Updated Henny Penny Warning
Instead of racing around warning everyone “The sky is falling! The sky is falling!” in a 2014 revision of the tale “Chicken Little,” Penny Henny would be shouting, “Ebola! Ebola!”
To be sure, E-bol-a is a frightening collection of three syllables. However, the sky-is-falling panic in the United States seems a little Chicken Little-ish.
In reaction to four cases and one death in America (two of the infections originated here, one in Liberia, one in Guinea) we are moving heaven and earth – and moving healthcare workers/heroes with no symptoms into forced quarantine.
So can you imagine the hysteria if the Ebola outbreak in the U.S. numbered 1,553 reported cases and 926 deaths as in Guinea this year through October 23?
What if Ebola were as epidemic here as in Sierra Leone with 3,896 cases and 1,281 deaths or Liberia’s ground zero with 4,665 cases and 2,705 deaths?
Combined, these three West African hot zones total 4,912 deaths in 2014. That is no small and tragic number, but if Ebola claimed more than twice that many American lives we would unleash unlimited resources in an all-out sortie.
And yet year after year we allow an even deadlier three-syllable collection – drunk driv-ing – to wreck havoc by claiming more than 10,000 lives annually with far too little outcry and fight.
According to the National Highway Traffic Safety Administration’s latest figures, 10,322 people died in drunk-driving related traffic crashes in 2012 in the United States accounting for 31 percent of all traffic deaths.
Additionally, someone is injured in a drunk-driving crash every two minutes – in less time than it will take you to read this column.
Someone like Anthony Pedeferri, a California Highway Patrol officer from Camarillo who at age 36 was paralyzed from the chest down a few years ago when a drunk driver struck another car that in turn slammed into Pedeferri during a freeway traffic stop.
And every 51 minutes, or in about the time you spend reading today’s newspaper, a life is extinguished by a drunk driver.
A life like Eugene Kostiuchenko, a 41-year-old husband and father and Ventura County sheriff’s deputy from Camarillo who was struck and killed early Tuesday morning by a suspected drunken driver after Kostiuchenko had finished a traffic stop on Highway 101.
A life like Chris Prewitt, a 38-year-old husband and father and local standout educator who while on a training run for a marathon this past April was fatally hit by a DUI driver on Victoria Avenue.
A life like Nick Haverland, a 20-year-old Ventura College student who was killed while riding his bike on a city street when he was struck by a drunk driver with a reported blood alcohol level nearly five times the legal limit.
A life like Victoria Castro-Ramirez, local high school senior who was killed because her own mother got behind the wheel drunk.

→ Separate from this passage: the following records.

-- ==== Sys2Proof/Proofs/EveryCommand.lean ====
section
/-! Every command answers a next state and leaves the queue of those that wait alone (O3): the lemmas of Laws/Queue for the operations, and one
lemma here for each command whose branches they do not settle by themselves. -/

namespace Sys2Proof.Machine.State

/-- The state a command answers keeps the queue when the state its meaning computes does. -/
theorem pending_of_next {a s t : State} (h : (.next a : Host.Outcome State Fault Refusal) = .next t) (ha : a.pending = s.pending) :
    t.pending = s.pending := by
  cases h
  exact ha

/-- Two branches that keep the queue keep it together. -/
theorem ite_keeps_pending {p : List Instr} {c : Prop} [Decidable c] {a b : State} (ha : a.pending = p) (hb : b.pending = p) :
    (if c then a else b).pending = p := by
  split <;> assumption

/-! ### Sequencer rows and completions at a core -/

theorem execRds_pending {core : Nat} {s t : State} (h : execRds core s = .next t) : t.pending = s.pending := by
  refine pending_of_next h (issue_pending _ _ _ _ fun u w t => ?_)
  dsimp only
  split <;> simp

theorem execMovl_pending {core : Nat} {s t : State} (h : execMovl core s = .next t) : t.pending = s.pending :=
  pending_of_next h (issue_pending _ _ _ _ fun _ _ _ => pushMover_pending _ _ _ _)

theorem execMfill_pending {core : Nat} {s t : State} (h : execMfill core s = .next t) : t.pending = s.pending :=
  pending_of_next h (issue_pending _ _ _ _ fun _ _ _ => pushMover_pending _ _ _ _)

theorem execMovd_pending {core : Nat} {s t : State} (h : execMovd core s = .next t) : t.pending = s.pending :=
  pending_of_next h (issue_pending _ _ _ _ fun _ _ _ => pushMover_pending _ _ _ _)

theorem execMrecv_pending {core : Nat} {s t : State} (h : execMrecv core s = .next t) : t.pending = s.pending := by
  refine pending_of_next h (issue_pending _ _ _ _ fun u w t => ?_)
  dsimp only
  split
  · rfl
  · split
    · rfl
    · exact ite_keeps_pending (by simp) (by simp)

theorem execTclaimReturn_pending {core : Nat} {s t : State} (h : execTclaimReturn core s = .next t) : t.pending = s.pending := by
  refine pending_of_next h ?_
  dsimp only
  split
  · split
    · exact (issueNow_pending _ _ _ _ _ fun _ => by simp).trans (by simp)
    · rfl
  · rfl

theorem execCorePartEnd_pending {core : Nat} {s t : State} (h : execCorePartEnd core s = .next t) : t.pending = s.pending := by
  refine pending_of_next h (ite_keeps_pending rfl ?_)
  dsimp only
  split
  · simp
  · exact ite_keeps_pending (by simp) (by simp)

theorem execDpassComplete_pending {core : Nat} {parity : Option DpaParity} {s t : State} (h : execDpassComplete core parity s = .next t) :
    t.pending = s.pending := by
  refine pending_of_next h ?_
  dsimp only
  split
  · rfl
  · refine ite_keeps_pending rfl ?_
    cases (s.chargeDpa core _).bankError core _ _ <;> simp

theorem execMoverBeatComplete_pending {core mover : Nat} {beat : BeatReport} {s t : State} (h : execMoverBeatComplete core mover beat s = .next t) :
    t.pending = s.pending := by
  refine pending_of_next h (ite_keeps_pending rfl ?_)
  dsimp only
  split
  · simp
  · cases beat.uncorrectable <;> simp

theorem execXeRowsTaken_pending {taken : RowsTaken} {s t : State} (h : execXeRowsTaken taken s = .next t) : t.pending = s.pending := by
  refine pending_of_next h ?_
  dsimp only
  split
  · rfl
  · next o _ =>
    have work {u : State} (hu : (if o.op = 0x80 then (s.chargeBeats taken.beats).dispatch taken.core o
        else (s.chargeBeats taken.beats).giveBack taken.core o) = some u) : u.pending = s.pending := by
      split at hu
      · exact (dispatch_pending _ _ _ _ hu).trans (by simp)
      · exact (giveBack_pending _ _ _ _ hu).trans (by simp)
    refine ite_keeps_pending rfl ?_
    split
    · exact (endEngineOp_pending _ _ _ _ _).trans (work ‹_›)
    · simp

More tragically, her mother had two previous DUI arrests.
And on and on.
MADDenly, according to Mothers Against Drunk Driving, repeat offenders – as appears to be the case in Kostiuchenko’s tragedy – are responsible for roughly one-third of drunk driving arrests, crashes, injuries and deaths.

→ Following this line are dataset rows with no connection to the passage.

-- ==== Sys2Proof/Proofs/TargetRequests.lean ====
section
/-! A request at this target (O42): applied at once, kept for its bank, or refused. -/

namespace Sys2Proof.Machine
namespace State

/-! ### A request that arrives (R377, R405, R414, R415, R417) -/

section

variable {s : State} {ptype group : Nat} {hd : RequestHead} {data : List Byte} {report : BankReport} {v : Seen}

/-- With room in the ingress buffer a request is taken, and an answer it is given at once goes out. -/
theorem target_answers (hclosing : s.closing = false) (hroom : s.ingress.length < 2048) (hvalid : s.flag Reg.FAB_EPID.valid = true)
    {w : TargetWait} (hw : w ≠ .resumes) {a : Answer} {t : State}
    (ht : s.takeRequest ptype group hd data (w == .waits) report = (some a, t)) :
    s.target ptype group hd data w report = t.reply hd a := by
  have hfull : ¬ 2048 ≤ s.ingress.length := by omega
  cases w with
  | resumes => exact absurd rfl hw
  | atOnce => simp [target, hclosing, hfull, hvalid, ht]
  | waits =>
    change s.takeRequest ptype group hd data true report = _ at ht
    simp [target, hclosing, hfull, hvalid, ht]

/-- With room in the ingress buffer a request is taken, and one that has no answer yet leaves only its entry. -/
theorem target_waits (hclosing : s.closing = false) (hroom : s.ingress.length < 2048) (hvalid : s.flag Reg.FAB_EPID.valid = true)
    {w : TargetWait} (hw : w ≠ .resumes) {t : State}
    (ht : s.takeRequest ptype group hd data (w == .waits) report = (none, t)) :
    s.target ptype group hd data w report = t := by
  have hfull : ¬ 2048 ≤ s.ingress.length := by omega
  cases w with
  | resumes => exact absurd rfl hw
  | atOnce => simp [target, hclosing, hfull, hvalid, ht]
  | waits =>
    change s.takeRequest ptype group hd data true report = _ at ht
    simp [target, hclosing, hfull, hvalid, ht]

/-- A first request that passes its tests waits where its bank is not free or an older one goes first. -/
theorem takeRequest_waits (hv : (s.seenOf (requestKey hd group)).take hd.seq = some v) {r : Region} (hr : s.checkRequest ptype hd = .ok r)
    {wait : Bool} (hw : (wait || mustWait s.ingress ptype hd r) = true) {u : State}
    (hu : u = { s with seen := Table.set Seen.empty s.seen (requestKey hd group) v }) :
    s.takeRequest ptype group hd data wait report =
      (none, { u with ingress := s.ingress ++ [(⟨ptype, hd, r, data, false, false⟩ : Ingress)] }) := by
  subst hu
  simp only [takeRequest, hv, hr, hw, if_true]

/-- A first request that passes its tests reaches its bank where nothing holds it up. -/
theorem takeRequest_applies (hv : (s.seenOf (requestKey hd group)).take hd.seq = some v) {r : Region} (hr : s.checkRequest ptype hd = .ok r)
    (hw : mustWait s.ingress ptype hd r = false) {u : State} (hu : u = { s with seen := Table.set Seen.empty s.seen (requestKey hd group) v }) :
    s.takeRequest ptype group hd data false report =
      (some (u.reachBank ptype group hd r data report).1, (u.reachBank ptype group hd r data report).2) := by
  subst hu
  simp only [takeRequest, hv, hr, hw, Bool.or_self, Bool.false_eq_true, if_false]

/-- A first request that fails a test is refused with the reason of the first. -/
theorem takeRequest_refused (hv : (s.seenOf (requestKey hd group)).take hd.seq = some v) {reason : Nat}
    (hr : s.checkRequest ptype hd = .error reason) (wait : Bool) :
    s.takeRequest ptype group hd data wait report = (some ⟨0x83, reason, []⟩, (s.refuseIn hd reason).2) := by
  simp only [takeRequest, hv, hr]
  rfl

/-- A request that waited reaches its bank when it resumes. -/
theorem target_resumes {x : Ingress} (hx : s.waiting? ptype hd = some x) :
    s.target ptype group hd data .resumes report = ((s.settleIngress x).reachBank ptype group hd x.region x.data report).2.reply hd
      ((s.settleIngress x).reachBank ptype group hd x.region x.data report).1 := by
  simp only [target, hx]

end

end State

/-! ### The rows -/

/-- The rows of requests, each with its packet type and the command for its data and for whether its bank is free. -/
def targetRows (hd : RequestHead) (group : Nat) (report : BankReport) : List (Nat × (List Byte → TargetWait → Instr)) :=
  [(1, fun _ w => Instr.targetLoad hd w report), (2, fun d w => .targetStore hd d w report), (3, fun d w => .targetAtomic hd d w report),
    (4, fun d w => .targetReduce hd d w report), (5, fun d w => .targetMulticastStore hd group d w report),
    (8, fun d w => .targetMessage hd d w report)]

/-- Each row is its packet type at this target; a multicast copy is taken under its group, by a member of it. -/
theorem exec_targetRows {s : State} {hd : RequestHead} {group : Nat} {report : BankReport} {row : Nat × (List Byte → TargetWait → Instr)}
    (hrow : row ∈ targetRows hd group report) {data : List Byte} (hload : row.1 = 1 → data = [])
    (hmember : row.1 = 5 → s.flag Reg.FAB_GRP.valid group = true ∧ s.flag Reg.FAB_GRP.member group = true) (w : TargetWait) :
    exec (row.2 data w) s = .next (s.target row.1 (if row.1 = 5 then group + 1 else 0) hd data w report) := by
  simp only [targetRows, List.mem_cons, List.not_mem_nil, or_false] at hrow
  rcases hrow with rfl | rfl | rfl | rfl | rfl | rfl
  case inl => rw [hload rfl]; rfl
  case inr.inr.inr.inr.inl =>
    obtain ⟨hv, hm⟩ := hmember rfl
    exact congrArg Host.Outcome.next (if_pos (by simp [hv, hm]))
  all_goals rfl

/-- A request whose acceptance is due is answered accepted, and its entry says so. -/
theorem execTargetAcceptDue_found {s : State} {hd : RequestHead} {x : Ingress}
    (hx : (s.ingress.find? fun y => y.head == hd && !y.accepted && !y.answered) = some x) :
    exec (.targetAcceptDue hd) s = .next (State.reply
      { s with ingress := s.ingress.map fun y => if y == x then { y with accepted := true } else y } hd ⟨0x82, 0, []⟩) := by
  simp only [exec, execTargetAcceptDue, hx]

/-- A request whose bank stalls is settled and answered poisoned. -/
theorem execTargetStallTimeout_found {s : State} {hd : RequestHead} {x : Ingress}
    (hx : (s.ingress.find? fun y => y.head == hd && !y.answered) = some x) :
    exec (.targetStallTimeout hd) s =
      .next (((s.settleIngress x).raise Reg.FAB_OPEVT.poison_in Reg.FAB_OPEVTMASK.mask).reply hd ⟨0x84, 11, []⟩) := by
  simp only [exec, execTargetStallTimeout, hx]
  rfl

/-- Settles O42: each row is its packet type at this target, where a request applies, waits or is refused. -/
theorem targetRequests : Obligations.TargetRequests := by
  unfold Obligations.TargetRequests
  refine ⟨?_, ?_, fun _ _ _ h => execTargetAcceptDue_found h, fun _ _ _ h => execTargetStallTimeout_found h⟩
  · intro s hd group data report v g u row hrow hg hmember hload hclosing hroom hvalid hv hu
    have hexec w : exec (row.2 data w) s = .next (s.target row.1 g hd data w report) := by
      rw [exec_targetRows hrow hload hmember w, hg]
    refine ⟨fun r hr => ⟨fun hmust => ?_, fun hmust => ?_, ?_⟩, fun reason w hr hw => ?_⟩
    · rw [hexec, State.target_answers hclosing hroom hvalid (by decide) (State.takeRequest_applies hv hr hmust hu)]
    · rw [hexec, State.target_waits hclosing hroom hvalid (by decide) (State.takeRequest_waits hv hr (by simp [hmust]) hu)]
    · rw [hexec, State.target_waits hclosing hroom hvalid (by decide) (State.takeRequest_waits hv hr rfl hu)]
    · rw [hexec, State.target_answers hclosing hroom hvalid hw (State.takeRequest_refused hv hr _)]
  · intro s hd group data report g x row hrow hg hmember hx
    have hexec : exec row.2 s = .next (s.target row.1 g hd data .resumes report) := by
      simp only [List.mem_cons, List.not_mem_nil, or_false] at hrow
      rcases hrow with rfl | rfl | rfl | rfl | rfl | rfl
      case inr.inr.inr.inr.inl =>
        obtain ⟨hv, hm⟩ := hmember rfl
        subst hg
        exact congrArg Host.Outcome.next (if_pos (by simp [hv, hm]))
      case inl =>
        rw [State.target_resumes hx, hg]
        exact congrArg Host.Outcome.next (State.target_resumes (data := []) hx)
      all_goals subst hg; rfl
    rw [hexec, State.target_resumes hx]

end Sys2Proof.Machine
end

If Ebola was on pace to claim 10,000 American lives in 2014, there is no end to the money and measures – from technologies to education to zero-tolerance sentencing – we would employ to eradicate it.
If drunk driving was Ebola, breath alcohol ignition locks for all drunk driving offenders would be mandatory. Heck, every car would have a breathalyzer ignition lock.
If drunk driving was Ebola, people would not be allowed to exit a bar or restaurant without passing a breathalyzer.
If drunk driving was Ebola, we would have a national Drunk Driving Czar.
Two minutes have passed and there is not another new case of Ebola in America, but statistically there is another Anthony Pedeferri.
In the next 51 minutes there will not be another Ebola death in America, but statistically Eugene Kostiuchenko, Chris Prewitt, Nick Haverland, Victoria Castro-Ramirez and a dreadful roll call of Americans will grow by one.
The sky may not be falling, but neither is drunk driving merely an acorn falling on a head.